-- ==== Sys2Proof/Tests/Slice0.lean ====
section
/-! SUPPORT. The model's own tests. Expected results come from spec/95_test_vectors.md (vector ids in the comments) and
from the encoding columns of 30_encoding.md R72. Then, for each statement with hypotheses, a concrete state that meets
them, at the boundary of each clause. -/

namespace Sys2Proof.Tests

open Sys2Proof Sys2Proof.Machine

/-! ### A small bench -/

/-- The configuration of 95_test_vectors.md: the defaults, `DIST_DIV = 10` as its test choice, and a pattern of four
different codes in place of `PAT`. -/
def cfg : Config where
  tickW := 32
  timerW := 16
  timerMax := 65535
  stepW := 32
  distDiv := 10
  debounceWindow := 15
  btnPressedLevel := 0
  phasePattern := ⟨0x3, 0x6, 0xC, 0x9⟩
  tickPeriodUs := 1000
  clkHz := 48000000

/-- Block reset, and the same with the gate open at a count. -/
def idle : Block cfg := Block.reset cfg 0
def at' (n : BitVec 32) : Block cfg := { idle with tickEn := true, tickCount := n }

/-- A machine with block `b` and presentations `ps` to come. -/
def bench {c : Config} (b : Block c) (ps : List (Presentation c)) : State := ⟨c, b, ⟨0, 0, 0⟩, ps, []⟩

/-- A machine with block `b` and operands on the port, for a meaning called directly. -/
def loaded {c : Config} (b : Block c) (a bb : BitVec c.opndW) (v : Level) : State := ⟨c, b, ⟨a, bb, v⟩, [], []⟩

/-- An operation with its operands, presented by its own agent. -/
def op (i : Instr) (a b : BitVec 32 := 0) (v : Level := 0) : Presentation cfg := i.present a b v

/-- A raw Host word. -/
def raw (w : OpWord) : Presentation cfg := ⟨.host, w, 0, 0, 0⟩

/-- What one step leaves, read by `f`. -/
def seen {α : Type} (s : State) (f : State → α) : Option α :=
  match step s with
  | .next t => some (f t)
  | .fault _ | .refused _ => none

/-- What `n` steps leave; the start, if they stop. -/
def after (n : Nat) (s : State) : State :=
  match stepN n s with
  | .next t => t
  | .fault _ | .refused _ => s

/-! ### Well-formedness: each check refuses an ill-formed term (R6, R74) -/

theorem smoke_cfg_wf : cfg.wf = true := by decide
theorem smoke_specified_wf : Config.specified.wf = true := by decide
theorem smoke_width_zero : ({ cfg with stepW := 0 } : Config).wf = false := by decide
theorem smoke_timerMax_zero : ({ cfg with timerMax := 0 } : Config).wf = false := by decide
theorem smoke_timerMax_too_large : ({ cfg with timerMax := 65536 } : Config).wf = false := by decide
theorem smoke_distDiv_zero : ({ cfg with distDiv := 0 } : Config).wf = false := by decide
theorem smoke_window_too_large : ({ cfg with debounceWindow := 2 ^ 32 } : Config).wf = false := by decide
theorem smoke_event_agent_with_host_word :
    (⟨.tickIRQ, 0x09, 0, 0, 0⟩ : Presentation cfg).wf = false := by decide

/-! ### Decoding: words written from R72's columns -/

theorem test_decode_tick : decode 0b00000000#8 = some .tick := by decide
theorem test_decode_capEdge :
    decode 0b00000001#8 = some (.capEdge .rising) ∧ decode 0b00010001#8 = some (.capEdge .falling) := by decide
theorem test_decode_btnEdge : decode 0b00000010#8 = some .btnEdge := by decide
theorem test_decode_tickInit : decode 0b00001000#8 = some .tickInit := by decide
theorem test_decode_tickNow : decode 0b00001001#8 = some .tickNow := by decide
theorem test_decode_tickReset : decode 0b00001010#8 = some .tickReset := by decide
theorem test_decode_distNow : decode 0b00001011#8 = some .distNow := by decide
theorem test_decode_btnPoll : decode 0b00001100#8 = some .btnPoll := by decide
theorem test_decode_actSet :
    decode 0b00001101#8 = some (.actSet .cw) ∧ decode 0b00011101#8 = some (.actSet .ccw) := by decide
theorem test_decode_actUpdate : decode 0b00001110#8 = some .actUpdate := by decide
/-- R76: a reserved operation code, a reserved bit, a selector bit that is no field. -/
theorem test_decode_refuses :
    decode 0b00000101#8 = none ∧ decode 0b00101000#8 = none ∧ decode 0b00011110#8 = none := by decide
theorem test_decodeTableWord : decodeTableWord 8 0x1D = some (.actSet .ccw) ∧ decodeTableWord 16 0x100 = none := by decide

/-! ### One step each -/

/-- V-TICK-1 -/
theorem test_tick_ignored : seen (bench idle [op .tick]) (·.block.tickCount.toNat) = some 0 := by decide
/-- V-TICK-3 -/
theorem test_tick_wraps : seen (bench (at' 0xFFFFFFFF) [op .tick]) (·.block.tickCount.toNat) = some 0 := by decide
/-- V-TICK-4 -/
theorem test_tickInit :
    seen (bench idle [op .tickInit]) (fun t => (t.block.tickEn, t.block.tickCount.toNat)) = some (true, 0) := by decide
/-- V-TICK-13 -/
theorem test_tickInit_again_is_sticky : seen (bench { at' 7 with faultCause := 1 } [op .tickInit])
    (fun t => (t.lastFault, t.block.faultCause, t.block.tickCount.toNat)) = some (some .tickReinit, 1, 7) := by decide
/-- V-TICK-6 -/
theorem test_tickNow_uninit :
    seen (bench idle [op .tickNow]) (fun t => (t.lastFault, t.block.faultCause)) = some (some .tickUninit, 1) := by decide
/-- V-TICK-8 -/
theorem test_tickNow_max : seen (bench (at' 0xFFFFFFFF) [op .tickNow]) (·.lastValue) = some (some 4294967295) := by decide
/-- V-TICK-12 -/
theorem test_tickReset_keeps_timestamps :
    seen (bench { at' 5000 with actLastTs := (4990 : BitVec 32), dbPressTs := (4999 : BitVec 32) } [op .tickReset])
      (fun t => (t.block.tickCount.toNat, t.block.actLastTs.toNat, t.block.dbPressTs.toNat)) =
      some (0, 4990, 4999) := by decide
/-- V-CAP-5 -/
theorem test_capEdge_wrap_formula :
    seen (bench { idle with capPhase := .awaitingFall, capPol := .falling, capRiseTs := (65000 : BitVec 16) }
      [op (.capEdge .falling) 100])
      (fun t => (t.block.capFallTs.toNat, t.block.capPulseWidth.toNat, t.block.capPhase)) =
      some (100, 635, .awaitingRise) := by decide
/-- V-CAP-11 -/
theorem test_capEdge_range_before_polarity : seen (bench idle [op (.capEdge .falling) 70000])
    (fun t => (t.lastFault, t.block.faultCause)) = some (some .captureRange, 4) := by decide
/-- V-DIST-1 -/
theorem test_distNow_truncates :
    seen (bench { idle with capPulseWidth := (635 : BitVec 16) } [op .distNow]) (·.lastValue) = some (some 63) := by decide
/-- V-DIST-4, with its configuration -/
theorem test_distNow_divisor_one :
    seen (bench { Block.reset { cfg with distDiv := 1 } 0 with capPulseWidth := (65535 : BitVec 16) }
      [Instr.distNow.present 0 0 0]) (·.lastValue) = some (some 65535) := by decide
/-- V-DB-3 -/
theorem test_btnEdge_coalesces :
    seen (bench { at' 8 with dbPending := true, dbPressTs := (5 : BitVec 32) } [op .btnEdge])
      (fun t => (t.block.dbPending, t.block.dbPressTs.toNat)) = some (true, 8) := by decide
/-- V-DB-8 -/
theorem test_btnPoll_accepts_across_the_wrap :
    seen (bench { at' 8 with dbPending := true, dbPressTs := (0xFFFFFFF8 : BitVec 32) } [op .btnPoll])
      (fun t => (t.lastValue, t.block.dbPending, t.block.tickCount.toNat)) = some (some 1, false, 0) := by decide
/-- V-DB-6 -/
theorem test_btnPoll_rejects_a_glitch :
    seen (bench { at' 24 with dbPending := true, dbPressTs := (8 : BitVec 32) } [op .btnPoll 0 0 1])
      (fun t => (t.lastValue, t.block.dbPending, t.block.tickCount.toNat)) = some (some 0, false, 24) := by decide
/-- V-ENC-11 -/
theorem test_actSet_ccw : seen (bench (at' 7) [op (.actSet .ccw) 3 4])
    (fun t => (t.block.actSteps.toNat, t.block.actDir, t.block.actInterval.toNat, t.block.actLastTs.toNat)) =
    some (3, .ccw, 4, 3) := by decide
/-- V-ACT-15, with its configuration -/
theorem test_actSet_too_wide :
    seen (bench { Block.reset { cfg with stepW := 16 } 0 with tickEn := true }
      [(Instr.actSet .cw).present 0x10000 5 0])
      (fun t => (t.lastFault, t.block.faultCause, t.block.actSteps.toNat)) = some (some .illegalOp, 3, 0) := by decide
/-- V-ACT-12: elapsed 0xFFFFFF9C after a counter reset -/
theorem test_actUpdate_steps_early :
    seen (bench { at' 0 with actSteps := (2 : BitVec 32), actInterval := (10 : BitVec 32),
                             actLastTs := (100 : BitVec 32), actPhase := 1 } [op .actUpdate])
      (fun t => (t.lastValue, t.block.actPhase, t.block.phaseOut, t.block.actSteps.toNat)) =
      some (some 1, 2, 0xC, 1) := by decide
/-- R162: CCW wraps 0→3 (V-ACT-6b's first step) -/
theorem test_actUpdate_ccw_wraps :
    seen (bench { at' 10 with actSteps := (4 : BitVec 32), actDir := .ccw, actInterval := (10 : BitVec 32) }
      [op .actUpdate])
      (fun t => (t.block.actPhase, t.block.phaseOut, t.block.actLastTs.toNat)) = some (3, 0x9, 10) := by decide
/-- V-ENC-10: decode is checked first -/
theorem test_illegal_word_before_gate :
    seen (bench idle [raw 0x1A]) (fun t => (t.lastFault, t.block.faultCause)) = some (some .illegalOp, 3) := by decide
/-- V-ENC-12 -/
theorem test_event_agent_with_host_word_is_no_step :
    step (bench idle [⟨.tickIRQ, 0x09, 0, 0, 0⟩]) = .refused (.noStep .tickIRQ 0x09) := by rfl
/-- What the host asks: a word placed for the next step runs as the first operation after reset. -/
theorem test_withFetchWord :
    seen (State.reset.withFetchWord 8 0x08) (fun t => (t.block.tickEn, t.block.faultCause)) = some (true, 0) := by decide
/-- P2's first lines, as text -/
theorem test_assembleText :
    assembleText cfg 1 ["        tick.init                 ; [Host] 0x08", "ticks 2", "[ButtonIRQ] btn.edge", "pin BTN_IN = 0",
      "btn.poll", ".word 0x05"] =
      some [⟨.host, 0x08, 0, 0, 1⟩, ⟨.tickIRQ, 0x00, 0, 0, 1⟩, ⟨.tickIRQ, 0x00, 0, 0, 1⟩, ⟨.buttonIRQ, 0x02, 0, 0, 1⟩,
        ⟨.host, 0x0C, 0, 0, 0⟩, ⟨.host, 0x05, 0, 0, 0⟩] := by decide
/-- R79: an operand wider than the bus, or a form the rule does not give, is no line. -/
theorem test_assembleText_refuses :
    assembleText cfg 0 ["act.set cw, 4294967296, 1"] = none ∧ readLine "tick 3" = none ∧ readLine "act.set cw 1 2" = none := by
  decide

● ● ● ● ●

TASK PROMPT - Look through the lines above and collect those with the word "columns".

SOLUTION FOR THIS EXERCISE -
from the encoding columns of 30_encoding.md R72. Then, for each statement with hypotheses, a concrete state that meets
/-! ### Decoding: words written from R72's columns -/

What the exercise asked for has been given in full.